Performance Measurements
The proposed scalable pipelined Booth multiplier was first modeled in Verilog HDL and functionally verified using ModelSim simulator. Verilog HDL simulations were conducted using uniformly distributed random input test vectors with a supply voltage of 1.2 V under nominal conditions Following its functional validation, the architecture was synthesized for appropriate time/area constraints and TSMC 0.13-µm CMOS technology using the SYNOPSYS Design Compiler. Table 1 shows the comparison of hardware complexity and power consumption for different Booth multipliers in different input precisions (16-bit, 8-bit, 4-bit).
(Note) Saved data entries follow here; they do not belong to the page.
-- ==== Sys2Proof/Decode.lean ====
section
/-! DEFINITION. Instruction words: the decoder and the encoder of the nine engine classes (R98 to
R115, R276, R316, R363, R422), and the reason codes of R124. A word is cut into the fields of R100
first; a class's table then reads the fields. -/

namespace Sys2Proof

/-- The reason codes of R124. -/
inductive Reason where
  | imgmagic | imgver | imglen | imghdr | keyid | sigfail | sectn | decl | privimg | privreq
  | blkmagic | blkcount | blkconst | blkflags | blklen
  | clhdr | clclass | clwait
  | opcode | xop | pred | target | input | constix | field | lsid | lvwmask | branch | blockref
  | place | route | station | edgepool | footprint | width
  | tilecrc | crcset
  deriving DecidableEq, Repr, Inhabited

/-- The code of a reason (R124). -/
def Reason.code : Reason → Nat
  | .imgmagic => 0x01 | .imgver => 0x02 | .imglen => 0x03 | .imghdr => 0x04 | .keyid => 0x05
  | .sigfail => 0x06 | .sectn => 0x07 | .decl => 0x08 | .privimg => 0x09 | .privreq => 0x0A
  | .blkmagic => 0x10 | .blkcount => 0x11 | .blkconst => 0x12 | .blkflags => 0x13 | .blklen => 0x14
  | .clhdr => 0x20 | .clclass => 0x21 | .clwait => 0x22
  | .opcode => 0x30 | .xop => 0x31 | .pred => 0x32 | .target => 0x33 | .input => 0x34
  | .constix => 0x35 | .field => 0x36 | .lsid => 0x37 | .lvwmask => 0x38 | .branch => 0x39
  | .blockref => 0x3A
  | .place => 0x40 | .route => 0x41 | .station => 0x42 | .edgepool => 0x43 | .footprint => 0x44
  | .width => 0x45
  | .tilecrc => 0x50 | .crcset => 0x51

/-- The fields of one instruction word and its extension word (R100): opcode [31:25], pr [24:23],
xop [22:18], `hi` [17:9], `lo` [8:0]; `ext` is 0 where the format has no extension. -/
structure Fields where
  cls : Cls
  op : Nat
  pr : Nat
  xop : Nat
  hi : Nat
  lo : Nat
  ext : Nat
  deriving DecidableEq, Repr

/-- The fields of word `w` in a clause of class `c`, with extension `e`. -/
def fieldsOf (c : Cls) (w e : Nat) : Fields :=
  ⟨c, bitsOf w 31 25, bitsOf w 24 23, bitsOf w 22 18, bitsOf w 17 9, bitsOf w 8 0, e⟩

/-- The instruction word with these fields. -/
def Fields.word (f : Fields) : Nat :=
  f.op * 2 ^ 25 + f.pr * 2 ^ 23 + f.xop * 2 ^ 18 + f.hi * 2 ^ 9 + f.lo

/-- The field values fit their places. -/
def Fields.inRange (f : Fields) : Bool :=
  f.op < 128 && f.pr < 4 && f.xop < 32 && f.hi < 512 && f.lo < 512 && f.ext < 2 ^ 32

/-- Whether an opcode of a class has format X (R100, R114, R115, R268, R269). -/
def isX : Cls → Nat → Bool
  | .mtx, _ | .eng, _ => true
  | .mem, op => op == 0x04
  | .sync, op => op == 0x09 || op == 0x0A || op == 0x19 || op == 0x1A
  | .sys, op => op == 0x44 || op == 0x45 || op == 0x46
  | _, _ => false

/-- The class codes of R98. -/
def Cls.code : Cls → Nat
  | .alu => 0 | .fpu => 1 | .mem => 2 | .mtx => 3 | .cvt => 4 | .flow => 5 | .sync => 6
  | .eng => 7 | .sys => 8

/-- The class of a clause header's code (R98). -/
def clsOf : Nat → Except Reason Cls
  | 0 => .ok .alu | 1 => .ok .fpu | 2 => .ok .mem | 3 => .ok .mtx | 4 => .ok .cvt | 5 => .ok .flow
  | 6 => .ok .sync | 7 => .ok .eng | 8 => .ok .sys | _ => .error .clclass

/-- A check of the loader. -/
def need (c : Bool) (r : Reason) : Except Reason Unit := if c then .ok () else .error r

/-! Field codes (R65, R101, R104, R107 to R113, R276). -/

def Pred.code : Pred → Nat
  | .always => 0 | .pt => 2 | .pf => 3

def predOf : Nat → Except Reason Pred
  | 0 => .ok .always | 2 => .ok .pt | 3 => .ok .pf | _ => .error .pred

def IntTy.code : IntTy → Nat
  | .i8 => 0 | .i16 => 1 | .i32 => 2 | .i64 => 3 | .n8 => 4 | .n16 => 5 | .n32 => 6 | .n64 => 7

def intTyOf : Nat → Except Reason IntTy
  | 0 => .ok .i8 | 1 => .ok .i16 | 2 => .ok .i32 | 3 => .ok .i64 | 4 => .ok .n8 | 5 => .ok .n16 | 6 => .ok .n32 | 7 => .ok .n64 | _ => .error .xop

def SIntTy.code : SIntTy → Nat
  | .i8 => 0 | .i16 => 1 | .i32 => 2 | .i64 => 3

def sIntTyOf : Nat → Except Reason SIntTy
  | 0 => .ok .i8 | 1 => .ok .i16 | 2 => .ok .i32 | 3 => .ok .i64 | _ => .error .xop

def BitTy.code : BitTy → Nat
  | .b32 => 2 | .b64 => 3

def bitTyOf : Nat → Except Reason BitTy
  | 2 => .ok .b32 | 3 => .ok .b64 | _ => .error .xop

def IxTy.code : IxTy → Nat
  | .i32 => 0 | .n32 => 1 | .i64 => 2

def ixTyOf : Nat → Except Reason IxTy
  | 0 => .ok .i32 | 1 => .ok .n32 | 2 => .ok .i64 | _ => .error .xop

def Cond.code : Cond → Nat
  | .eq => 0 | .ne => 1 | .lt => 2 | .le => 3 | .gt => 4 | .ge => 5

def condOf : Nat → Except Reason Cond
  | 0 => .ok .eq | 1 => .ok .ne | 2 => .ok .lt | 3 => .ok .le | 4 => .ok .gt | 5 => .ok .ge | _ => .error .xop

def CWidth.code : CWidth → Nat
  | .w8 => 0 | .w16 => 1 | .w32 => 2 | .w64 => 3

def cWidthOf : Nat → Except Reason CWidth
  | 0 => .ok .w8 | 1 => .ok .w16 | 2 => .ok .w32 | 3 => .ok .w64 | _ => .error .xop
The power analysis of the gate level structure for Booth multipliers has been conducted using Synopsys PrimePower tool. For power comparison, 5-stage pipelined Booth multipliers were used to get almost same clock frequency, and the same number of random input test vectors for the 16-bit, 8-bit and 4-bit cases were given to measure the power consumption using PrimePower tool. For the 8-bit and 4-bit computations, the proposed scalable Booth multiplier affords reductions in power consumption of 29% and 58%, respectively, in comparison with a non-scalable multiplier However, for the 16-bit computations, the power consumption of the proposed Booth multiplier is higher than that of the non-scalable Booth multiplier, due to the overhead logic used to render the power-aware. Globally, however, the proposed Booth multiplier is 20% more power-efficient than the non-scalable Booth multiplier, as well as offering high speed 
Conclusion
In this paper, we propose a novel power-aware scalable Booth multiplier designed to provide low power consumption in highly changing environments. In this work, the sharing common functional units, ensemble of optimized Wallace-trees and pipelining technique were used to design the proposed power-aware Booth multiplier. Comparable power savings have been observed in preliminary experiments with the non-scalable Booth multiplier. As a result, the proposed Booth multiplier has better power-scalability characteristics, and thus be more globally power efficient than other non-scalable Booth multiplier over a variety of scenarios. The proposed multiplier architecture can be applicable to other signal processing computations for applications with a variety of scenarios.